Hi gail, my heart goes out to you, dont frett, hunni, has you will see from reading other posts on this forum, that we all have simular stories, im not 100% diagnosed yet, all my test come back showing nothing, but like you i lost weight, nearly three stone, so like you im very worried, i get real , down hearted when they find nothing, has like you im in constant pain, and continually have the runs, i have an MRI scan booked for the 24th so hopefully that will give me some answers, i also have a bloated stomach, and every time i eat my tummy goes like im pregnant, the pain goes worse, and then hey presto the runs, i went to my inlaws on saturday for a 3 course meal, (and they cook every thing i can normally eat, there very good ) but after every course i spent 20 or so mins on the loo, As my in laws know and are very understanding they totally expect this to be normal, lol normal, thats a thing i dont think ill ever be again, And also gail, i was put on anti depressants last week, because ive finally cracked under the strain of not knowing my diagnosis. so gail your story is so like mine, and i know you feelin down and depressed, but the truth is youve helped me alot today, has i now know that im not alone, hope you can get some comfort out of knowing even though your poorly some good has come out of it, i know that wont make you feel or get better, but surely its a start, Thank you gail for your post keep us updated on your journey, i for one would love to keep in touch with you.
Welcome Gail and try not to fret about Crohn's. Now you're diagnosed there are a lot more things that can be done for you. Although you'll hear a lot of us moaning about this drug or that drug not working or some side-effect or other, most people with Crohn's are able to be put into remission for years by one treatment or another. You should expect to have most or all of your symptoms under control soon. Then things should return to some sort of normality for you.

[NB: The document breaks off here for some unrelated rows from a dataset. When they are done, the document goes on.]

-- ==== Sys2Proof/Laws/Beats.lean ====
section
/-! SUPPORT. Laws of beats: lanes, bytes of words, what a write of lanes does to every read, and when a beat is granted. -/

namespace Sys2Proof.Machine

/-! ### Lanes and words -/

/-- A lane of a mask made from a predicate. -/
theorem laneMask_getLsbD (p : Nat → Bool) {j : Nat} (h : j < 4) : (laneMask p).getLsbD j = p j := by
  unfold laneMask
  generalize h0 : p 0 = a
  generalize h1 : p 1 = b
  generalize h2 : p 2 = c
  generalize h3 : p 3 = d
  have hj : j = 0 ∨ j = 1 ∨ j = 2 ∨ j = 3 := by omega
  rcases hj with rfl | rfl | rfl | rfl
  · rw [h0]; clear h0 h1 h2 h3; revert a b c d; decide
  · rw [h1]; clear h0 h1 h2 h3; revert a b c d; decide
  · rw [h2]; clear h0 h1 h2 h3; revert a b c d; decide
  · rw [h3]; clear h0 h1 h2 h3; revert a b c d; decide

/-- Two lane masks with the same lanes are equal. -/
theorem lanes_ext {x y : BitVec 4} (h : ∀ j, j < 4 → x.getLsbD j = y.getLsbD j) : x = y :=
  BitVec.eq_of_getLsbD_eq (fun i hi => h i hi)

/-- A mask that keeps every enabled lane is the mask itself. -/
theorem laneMask_all (x : BitVec 4) (p : Nat → Bool) (h : ∀ j, j < 4 → x.getLsbD j = true → p j = true) :
    laneMask (fun j => x.getLsbD j && p j) = x := by
  apply lanes_ext
  intro j hj
  rw [laneMask_getLsbD _ hj]
  cases hx : x.getLsbD j
  · rfl
  · simp [h j hj hx]

/-- A mask is empty when no lane is kept. -/
theorem laneMask_eq_zero (p : Nat → Bool) : laneMask p = 0 ↔ ∀ j, j < 4 → p j = false := by
  constructor
  · intro h j hj
    rw [← laneMask_getLsbD p hj, h]; simp
  · intro h
    apply lanes_ext
    intro j hj
    rw [laneMask_getLsbD p hj, h j hj]; simp

/-- A byte of a word made from bytes. -/
theorem byteOf_wordOf (f : Nat → Byte) {j : Nat} (h : j < 4) : byteOf (wordOf f) j = f j := by
  have h0 := (f 0).isLt
  have h1 := (f 1).isLt
  have h2 := (f 2).isLt
  have h3 := (f 3).isLt
  have hw : (wordOf f).toNat = (f 0).toNat + 256 * (f 1).toNat + 65536 * (f 2).toNat + 16777216 * (f 3).toNat := by
    unfold wordOf
    rw [BitVec.toNat_ofNat]
    apply Nat.mod_eq_of_lt
    omega
  apply BitVec.eq_of_toNat_eq
  unfold byteOf
  rw [hw, BitVec.toNat_ofNat]
  have hj : j = 0 ∨ j = 1 ∨ j = 2 ∨ j = 3 := by omega
  rcases hj with rfl | rfl | rfl | rfl <;> simp <;> omega

/-- Bit `k` of byte `j` of a word. -/
theorem byteOf_getLsbD (w : Word) (j : Nat) {k : Nat} (h : k < 8) : (byteOf w j).getLsbD k = w.getLsbD (8 * j + k) := by
  unfold byteOf
  rw [BitVec.getLsbD_ofNat]
  simp only [h, decide_true, Bool.true_and]
  rw [show (256 : Nat) ^ j = 2 ^ (8 * j) by rw [Nat.pow_mul], Nat.testBit_div_two_pow]
  rw [BitVec.getLsbD, Nat.add_comm]

/-- What a write of the enabled lanes of a word does: an enabled lane reads its byte. -/
theorem Memory.read_lanes (m : List Host.Cell) (a : Nat) (lanes : BitVec 4) (f : Nat → Byte) {j : Nat} (hj : j < 4)
    (hl : lanes.getLsbD j = true) :
    Memory.read (Memory.writeAll m (((List.range 4).filter (fun i => lanes.getLsbD i)).map (fun i => (a + i, f i)))) (a + j)
      = f j := by
  have h := Memory.read_writeAll_mem m (((List.range 4).filter (fun i => lanes.getLsbD i)).map (fun i => (a + i, f i)))
    (by
      rw [List.map_map]
      apply List.Nodup.map
      · intro x y hxy; simpa using hxy
      · exact List.nodup_range.filter _)
    (a + j, f j) (by
      apply List.mem_map.mpr
      exact ⟨j, List.mem_filter.mpr ⟨List.mem_range.mpr hj, hl⟩, rfl⟩)
  exact h

/-- What a write of the enabled lanes of a word leaves: every address that is no enabled lane's. -/
theorem Memory.read_lanes_other (m : List Host.Cell) (a : Nat) (lanes : BitVec 4) (f : Nat → Byte) (x : Nat)
    (h : ∀ j, j < 4 → lanes.getLsbD j = true → x ≠ a + j) :
    Memory.read (Memory.writeAll m (((List.range 4).filter (fun i => lanes.getLsbD i)).map (fun i => (a + i, f i)))) x
      = Memory.read m x := by
  apply Memory.read_writeAll_other
  intro b hb
  obtain ⟨j, hj, rfl⟩ := List.mem_map.mp hb
  have hj := List.mem_filter.mp hj
  exact (h j (List.mem_range.mp hj.1) hj.2).symm

/-! ### The host's beats -/

/-- A beat is granted when no part work waits or the grant counter is below 16; a grant changes the port alone. -/
theorem State.hostGrant_some {s : State} (h : s.partWork = false ∨ s.port.counter < 16) :
    ∃ p, s.hostGrant = some { s with port := p } ∧ p.commit = s.port.commit ∧ p.wait = s.port.wait := by
  unfold State.hostGrant
  split
  · exact ⟨s.port, rfl, rfl, rfl⟩
  · split
    · rename_i hw
      have hc : s.port.counter < 16 := by rcases h with h | h <;> simp_all
      rw [if_pos hc]
      exact ⟨_, rfl, rfl, rfl⟩
    · exact ⟨_, rfl, rfl, rfl⟩

/-- A grant, when it is given, changes the port alone and keeps the grant counter at most at 16. -/
theorem State.hostGrant_port {s t : State} (h : s.hostGrant = some t) :
    (∃ p, t = { s with port := p }) ∧ (s.port.counter ≤ 16 → t.port.counter ≤ 16) ∧ t.port.commit = s.port.commit ∧
      t.port.wait = s.port.wait := by
  unfold State.hostGrant at h
  split at h
  · cases h; exact ⟨⟨s.port, rfl⟩, id, rfl, rfl⟩
  · split at h
    · split at h
      · cases h; refine ⟨⟨_, rfl⟩, fun _ => ?_, rfl, rfl⟩; simp; omega
      · cases h
    · cases h; exact ⟨⟨_, rfl⟩, fun _ => by simp, rfl, rfl⟩

/-- An access that is granted is performed. -/
theorem State.access_some {s t : State} {b : Beat} {a : Access} (h : (s.before a).hostGrant = some t) :
    s.access b a = t.perform b a := by
  unfold State.access
  simp only [h]

/-- One that is not granted stands on the hold line, and changes nothing but the port. -/
theorem State.access_none {s : State} {b : Beat} {a : Access} (h : (s.before a).hostGrant = none) :
    s.access b a = (s.before a).waits b a := by
  unfold State.access
  simp only [h]

/-- Nothing goes before a write, or a read that falls on no record. -/
@[simp] theorem State.before_write (s : State) (bs : List (Nat × Byte)) : s.before (.write bs) = s := rfl

@[simp] theorem State.before_read_none (s : State) : s.before (.read none) = s := rfl

@[simp] theorem State.before_ring (s : State) (bs : List (Nat × Byte)) (p : Bool) : s.before (.ring bs p) = s := rfl

@[simp] theorem State.before_table (s : State) (bs : List (Nat × Byte)) (t : Table) (i : Nat) (c : Bool) :
    s.before (.table bs t i c) = s := rfl

/-- A record that is not behind needs nothing before its read (R164). -/
theorem State.makeCurrent_none {s : State} {r : RecName} (h : s.mode ≠ .run ∨ s.behind r = false) : s.makeCurrent r = s := by
  unfold State.makeCurrent
  rcases h with h | h <;> simp [h]

/-- Where no beat stands on the hold line, a part grant sets the grant counter to 0 and does nothing else (R165). -/
theorem State.partGrant_none {s : State} (h : s.port.wait = none) :
    s.partGrant = { s with port := { s.port with counter := 0 } } := by
  unfold State.partGrant State.resume
  simp only [h]

@[simp] theorem State.partWork_beginBeat (s : State) (b : Beat) : (s.beginBeat b).partWork = s.partWork := by
  unfold State.beginBeat; split <;> rfl

/-- A beat is in the Live Window before its burst begins exactly when it is afterwards (R173). -/
@[simp] theorem State.inLive_beginBeat (s : State) (b : Beat) : (s.beginBeat b).inLive b = s.inLive b := by
  unfold State.beginBeat State.inLive
  split
  · simp [*]
  · rfl

@[simp] theorem State.beatClass_beginBeat (s : State) (b : Beat) : (s.beginBeat b).beatClass b = s.beatClass b := by
  have h : (s.beginBeat b).classify (Beat.word b) = s.classify (Beat.word b) := by
    unfold State.beginBeat; split <;> rfl
  simp [State.beatClass, h]

/-- A beat whose address lies in the Live Window is answered by it (R156). -/
theorem State.inLive_of_addr {s : State} {b : Beat} (h : 0xFFF000 ≤ Beat.word b) : s.inLive b = true := by
  simp [State.inLive, h]

/-- The first beat of a burst is classed by its address alone (R156). -/
theorem State.beatClass_first {s : State} {b : Beat} (h : b.index = 0) : s.beatClass b = s.classify (Beat.word b) := by
  unfold State.beatClass State.inLive State.classify
  by_cases ha : 0xFFF000 ≤ Beat.word b <;> simp [h, ha]

@[simp] theorem State.guarded_beginBeat (s : State) (b : Beat) (t : Table) (a : Nat) :
    (s.beginBeat b).guarded t a = s.guarded t a := by
  unfold State.beginBeat; split <;> rfl

@[simp] theorem State.recAddr_beginBeat (s : State) (b : Beat) (r : RecName) : (s.beginBeat b).recAddr r = s.recAddr r := by
  unfold State.beginBeat; split <;> rfl

@[simp] theorem State.partBytes_beginBeat (s : State) (b : Beat) (r : RecName) : (s.beginBeat b).partBytes r = s.partBytes r := by
  unfold State.beginBeat; split <;> rfl

@[simp] theorem State.beginBeat_commit (s : State) (b : Beat) : (s.beginBeat b).port.commit = s.port.commit := by
  unfold State.beginBeat; split <;> rfl

@[simp] theorem State.beginBeat_counter (s : State) (b : Beat) : (s.beginBeat b).port.counter = s.port.counter := by
  unfold State.beginBeat; split <;> rfl

@[simp] theorem State.beginBeat_readData (s : State) (b : Beat) : (s.beginBeat b).port.readData = s.port.readData := by
  unfold State.beginBeat; split <;> rfl

/-- A beat touches nothing of the Live Window but the snapshot. -/
theorem State.beginBeat_live (s : State) (b : Beat) :
    (s.beginBeat b).live = if b.index = 0 then { s.live with snapshot := none } else s.live := by
  unfold State.beginBeat; split <;> rfl

@[simp] theorem State.endBeat_commit (s : State) (b : Beat) : (s.endBeat b).port.commit = s.port.commit := by
  unfold State.endBeat; split <;> rfl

It's a scary time when you're first diagnosed as they've basically told you this is an illness that you'll probably have for life (barring a real medical breakthrough) but it is also good news as they will now be using the correct treatment for you rather then stabbing around in the dark! We all know the worders of Prednisalone but as you say it is really just a kind of "reset button" so that they can start trying the regular Crohn's treatments on you. The fact that the Pred is working is a good sign and hopefully whatever they put you on first will do the trick! Whatever happens, we're here for you so welcome to our little community.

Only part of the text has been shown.